About this task: In the data that follows, every line containing the word "setPc" should be returned.

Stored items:
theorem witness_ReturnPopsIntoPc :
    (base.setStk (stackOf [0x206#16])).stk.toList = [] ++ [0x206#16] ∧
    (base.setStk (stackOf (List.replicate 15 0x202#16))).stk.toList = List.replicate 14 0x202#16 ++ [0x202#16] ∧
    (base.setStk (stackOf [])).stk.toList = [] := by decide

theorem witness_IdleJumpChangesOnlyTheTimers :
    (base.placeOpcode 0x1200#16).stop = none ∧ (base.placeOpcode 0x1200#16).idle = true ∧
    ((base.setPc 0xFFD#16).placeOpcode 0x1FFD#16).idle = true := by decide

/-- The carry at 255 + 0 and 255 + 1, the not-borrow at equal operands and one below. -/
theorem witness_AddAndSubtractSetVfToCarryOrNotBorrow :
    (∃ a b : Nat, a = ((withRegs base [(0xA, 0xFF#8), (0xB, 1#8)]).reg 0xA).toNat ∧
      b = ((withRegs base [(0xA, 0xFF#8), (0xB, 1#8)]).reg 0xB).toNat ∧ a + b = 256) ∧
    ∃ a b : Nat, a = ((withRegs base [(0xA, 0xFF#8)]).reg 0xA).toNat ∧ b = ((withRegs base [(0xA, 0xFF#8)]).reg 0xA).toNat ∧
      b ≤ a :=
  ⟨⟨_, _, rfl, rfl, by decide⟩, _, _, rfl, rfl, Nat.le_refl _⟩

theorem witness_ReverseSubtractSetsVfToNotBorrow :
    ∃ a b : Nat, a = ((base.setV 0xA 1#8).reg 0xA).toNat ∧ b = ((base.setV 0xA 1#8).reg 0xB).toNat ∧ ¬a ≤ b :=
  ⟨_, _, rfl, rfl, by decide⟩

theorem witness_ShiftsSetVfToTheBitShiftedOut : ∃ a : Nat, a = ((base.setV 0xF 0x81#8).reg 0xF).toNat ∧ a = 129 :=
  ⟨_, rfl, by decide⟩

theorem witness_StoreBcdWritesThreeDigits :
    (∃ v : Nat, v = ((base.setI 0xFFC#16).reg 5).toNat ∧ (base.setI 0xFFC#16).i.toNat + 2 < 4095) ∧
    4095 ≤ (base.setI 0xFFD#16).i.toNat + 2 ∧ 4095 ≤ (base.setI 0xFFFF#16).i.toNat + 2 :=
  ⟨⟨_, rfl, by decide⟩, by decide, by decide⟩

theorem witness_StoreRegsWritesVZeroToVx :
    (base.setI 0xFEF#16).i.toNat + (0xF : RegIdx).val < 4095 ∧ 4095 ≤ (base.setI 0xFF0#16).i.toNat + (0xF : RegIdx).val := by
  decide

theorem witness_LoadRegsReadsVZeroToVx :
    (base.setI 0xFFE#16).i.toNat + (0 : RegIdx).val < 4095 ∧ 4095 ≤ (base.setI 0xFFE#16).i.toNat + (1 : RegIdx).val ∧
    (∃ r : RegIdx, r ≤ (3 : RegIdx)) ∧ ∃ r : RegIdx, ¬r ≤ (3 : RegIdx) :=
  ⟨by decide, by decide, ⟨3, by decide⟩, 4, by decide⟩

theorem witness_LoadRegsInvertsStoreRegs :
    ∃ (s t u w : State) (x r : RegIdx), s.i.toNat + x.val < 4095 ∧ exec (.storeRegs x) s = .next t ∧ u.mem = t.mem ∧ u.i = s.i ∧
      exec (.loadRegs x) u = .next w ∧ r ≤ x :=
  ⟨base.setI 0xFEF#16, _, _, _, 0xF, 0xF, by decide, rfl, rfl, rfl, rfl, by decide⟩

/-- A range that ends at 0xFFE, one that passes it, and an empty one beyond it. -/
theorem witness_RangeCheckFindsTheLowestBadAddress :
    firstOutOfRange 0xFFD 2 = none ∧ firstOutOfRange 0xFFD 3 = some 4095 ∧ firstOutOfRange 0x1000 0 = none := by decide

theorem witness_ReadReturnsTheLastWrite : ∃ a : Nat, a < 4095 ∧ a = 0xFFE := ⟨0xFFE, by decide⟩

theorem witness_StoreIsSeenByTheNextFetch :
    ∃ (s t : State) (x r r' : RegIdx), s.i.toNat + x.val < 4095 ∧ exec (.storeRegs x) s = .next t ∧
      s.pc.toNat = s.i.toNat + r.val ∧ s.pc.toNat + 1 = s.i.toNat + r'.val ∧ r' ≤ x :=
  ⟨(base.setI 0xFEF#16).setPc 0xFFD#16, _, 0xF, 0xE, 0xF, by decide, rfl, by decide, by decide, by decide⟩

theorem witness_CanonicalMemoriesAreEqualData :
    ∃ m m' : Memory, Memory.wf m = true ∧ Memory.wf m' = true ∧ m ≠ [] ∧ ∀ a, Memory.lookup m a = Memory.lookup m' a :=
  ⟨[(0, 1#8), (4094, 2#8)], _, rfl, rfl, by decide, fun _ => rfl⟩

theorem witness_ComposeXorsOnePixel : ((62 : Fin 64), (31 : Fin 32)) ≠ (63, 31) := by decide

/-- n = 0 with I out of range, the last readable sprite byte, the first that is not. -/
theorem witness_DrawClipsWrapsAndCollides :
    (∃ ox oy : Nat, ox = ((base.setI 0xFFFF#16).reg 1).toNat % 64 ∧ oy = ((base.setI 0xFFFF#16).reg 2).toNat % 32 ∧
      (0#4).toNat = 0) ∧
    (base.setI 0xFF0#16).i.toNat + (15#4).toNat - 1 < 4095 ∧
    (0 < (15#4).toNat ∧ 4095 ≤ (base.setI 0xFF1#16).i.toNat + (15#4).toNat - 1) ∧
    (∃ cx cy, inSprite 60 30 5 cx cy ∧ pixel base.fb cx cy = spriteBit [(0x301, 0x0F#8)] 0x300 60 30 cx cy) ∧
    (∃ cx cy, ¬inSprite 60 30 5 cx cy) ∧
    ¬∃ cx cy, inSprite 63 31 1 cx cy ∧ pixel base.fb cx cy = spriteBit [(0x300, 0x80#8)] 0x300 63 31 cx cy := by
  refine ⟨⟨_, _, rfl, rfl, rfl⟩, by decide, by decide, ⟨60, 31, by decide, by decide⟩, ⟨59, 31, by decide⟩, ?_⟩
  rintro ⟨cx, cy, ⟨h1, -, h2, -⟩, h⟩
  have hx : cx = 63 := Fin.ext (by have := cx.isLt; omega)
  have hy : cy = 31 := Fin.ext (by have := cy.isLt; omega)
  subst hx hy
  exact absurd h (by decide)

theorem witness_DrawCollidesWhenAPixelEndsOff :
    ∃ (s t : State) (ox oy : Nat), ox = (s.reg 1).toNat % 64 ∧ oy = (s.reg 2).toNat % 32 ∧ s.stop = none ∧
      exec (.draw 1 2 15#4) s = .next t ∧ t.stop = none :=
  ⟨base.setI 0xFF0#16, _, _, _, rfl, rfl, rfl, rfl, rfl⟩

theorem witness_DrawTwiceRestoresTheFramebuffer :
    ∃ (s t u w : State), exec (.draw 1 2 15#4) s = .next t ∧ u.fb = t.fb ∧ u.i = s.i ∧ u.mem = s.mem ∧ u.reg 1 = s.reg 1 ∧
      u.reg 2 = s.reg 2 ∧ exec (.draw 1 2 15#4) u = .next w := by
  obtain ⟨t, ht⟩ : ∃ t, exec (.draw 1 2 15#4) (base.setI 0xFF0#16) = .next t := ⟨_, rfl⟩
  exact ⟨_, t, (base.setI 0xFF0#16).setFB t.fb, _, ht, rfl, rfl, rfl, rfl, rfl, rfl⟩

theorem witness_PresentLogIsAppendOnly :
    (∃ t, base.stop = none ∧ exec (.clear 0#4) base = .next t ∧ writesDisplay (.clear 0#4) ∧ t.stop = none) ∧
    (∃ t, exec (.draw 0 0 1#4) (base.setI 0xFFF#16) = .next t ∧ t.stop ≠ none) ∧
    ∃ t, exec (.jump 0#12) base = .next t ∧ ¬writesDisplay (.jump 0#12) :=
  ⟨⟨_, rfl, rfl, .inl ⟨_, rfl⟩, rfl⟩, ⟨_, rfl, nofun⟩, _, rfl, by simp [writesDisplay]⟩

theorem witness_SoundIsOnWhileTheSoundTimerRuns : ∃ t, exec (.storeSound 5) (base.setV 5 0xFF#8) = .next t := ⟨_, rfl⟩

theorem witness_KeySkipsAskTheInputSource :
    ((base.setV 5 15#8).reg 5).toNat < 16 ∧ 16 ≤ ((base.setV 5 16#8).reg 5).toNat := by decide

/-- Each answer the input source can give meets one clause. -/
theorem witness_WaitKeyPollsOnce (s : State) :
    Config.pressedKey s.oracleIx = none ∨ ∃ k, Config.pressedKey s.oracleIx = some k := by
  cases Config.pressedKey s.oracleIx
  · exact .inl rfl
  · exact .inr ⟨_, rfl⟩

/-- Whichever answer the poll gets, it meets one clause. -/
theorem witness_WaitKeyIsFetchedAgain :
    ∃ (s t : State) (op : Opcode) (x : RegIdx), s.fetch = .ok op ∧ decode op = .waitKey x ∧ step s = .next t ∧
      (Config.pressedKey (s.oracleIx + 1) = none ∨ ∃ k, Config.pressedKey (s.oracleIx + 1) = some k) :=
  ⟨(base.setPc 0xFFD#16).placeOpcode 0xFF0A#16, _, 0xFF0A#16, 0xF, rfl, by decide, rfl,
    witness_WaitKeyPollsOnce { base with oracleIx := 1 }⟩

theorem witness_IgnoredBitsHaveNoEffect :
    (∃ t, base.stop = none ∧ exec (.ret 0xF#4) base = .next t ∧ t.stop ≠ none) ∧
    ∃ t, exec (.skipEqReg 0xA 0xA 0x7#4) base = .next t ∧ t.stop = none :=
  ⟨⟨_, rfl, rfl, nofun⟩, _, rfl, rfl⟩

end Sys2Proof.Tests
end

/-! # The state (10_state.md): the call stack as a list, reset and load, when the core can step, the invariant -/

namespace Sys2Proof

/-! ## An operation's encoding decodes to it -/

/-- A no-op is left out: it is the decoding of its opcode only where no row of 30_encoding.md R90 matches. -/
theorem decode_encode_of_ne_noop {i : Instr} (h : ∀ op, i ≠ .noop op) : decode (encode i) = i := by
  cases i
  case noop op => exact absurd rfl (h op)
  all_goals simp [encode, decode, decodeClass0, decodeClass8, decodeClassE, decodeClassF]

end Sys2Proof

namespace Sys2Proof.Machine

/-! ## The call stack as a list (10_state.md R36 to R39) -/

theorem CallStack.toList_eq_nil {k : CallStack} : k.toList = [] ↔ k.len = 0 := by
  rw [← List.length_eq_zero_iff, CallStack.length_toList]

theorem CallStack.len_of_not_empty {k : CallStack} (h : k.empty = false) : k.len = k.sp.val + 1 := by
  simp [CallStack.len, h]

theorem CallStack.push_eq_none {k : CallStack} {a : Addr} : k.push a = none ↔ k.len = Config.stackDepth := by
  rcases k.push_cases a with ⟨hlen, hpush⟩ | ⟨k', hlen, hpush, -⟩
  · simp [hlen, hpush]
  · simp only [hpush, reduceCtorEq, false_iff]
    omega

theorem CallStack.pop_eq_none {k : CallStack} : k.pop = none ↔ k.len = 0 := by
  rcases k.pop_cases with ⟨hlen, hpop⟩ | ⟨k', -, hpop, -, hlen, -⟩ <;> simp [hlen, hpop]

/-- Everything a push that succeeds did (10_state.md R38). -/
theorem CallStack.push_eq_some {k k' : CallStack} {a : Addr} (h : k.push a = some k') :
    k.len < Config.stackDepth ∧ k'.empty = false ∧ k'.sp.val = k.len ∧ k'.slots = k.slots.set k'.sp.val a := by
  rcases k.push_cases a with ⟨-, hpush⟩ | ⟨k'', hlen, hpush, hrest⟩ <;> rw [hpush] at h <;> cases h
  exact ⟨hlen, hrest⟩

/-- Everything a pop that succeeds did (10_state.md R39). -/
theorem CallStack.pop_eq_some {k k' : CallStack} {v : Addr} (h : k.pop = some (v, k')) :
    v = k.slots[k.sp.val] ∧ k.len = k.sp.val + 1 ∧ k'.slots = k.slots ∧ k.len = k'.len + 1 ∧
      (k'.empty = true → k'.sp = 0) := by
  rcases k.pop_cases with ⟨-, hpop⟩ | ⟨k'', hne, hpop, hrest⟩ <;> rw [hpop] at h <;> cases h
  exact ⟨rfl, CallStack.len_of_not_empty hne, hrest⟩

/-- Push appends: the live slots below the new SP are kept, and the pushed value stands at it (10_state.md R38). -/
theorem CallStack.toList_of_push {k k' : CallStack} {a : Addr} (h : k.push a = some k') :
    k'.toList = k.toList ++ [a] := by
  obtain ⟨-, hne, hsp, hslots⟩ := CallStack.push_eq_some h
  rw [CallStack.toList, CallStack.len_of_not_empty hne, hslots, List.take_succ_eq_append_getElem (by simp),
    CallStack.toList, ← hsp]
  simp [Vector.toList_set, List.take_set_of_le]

Task output:
    ((base.setPc 0xFFD#16).placeOpcode 0x1FFD#16).idle = true := by decide
  ⟨(base.setI 0xFEF#16).setPc 0xFFD#16, _, 0xF, 0xE, 0xF, by decide, rfl, by decide, by decide, by decide⟩
  ⟨(base.setPc 0xFFD#16).placeOpcode 0xFF0A#16, _, 0xFF0A#16, 0xF, rfl, by decide, rfl,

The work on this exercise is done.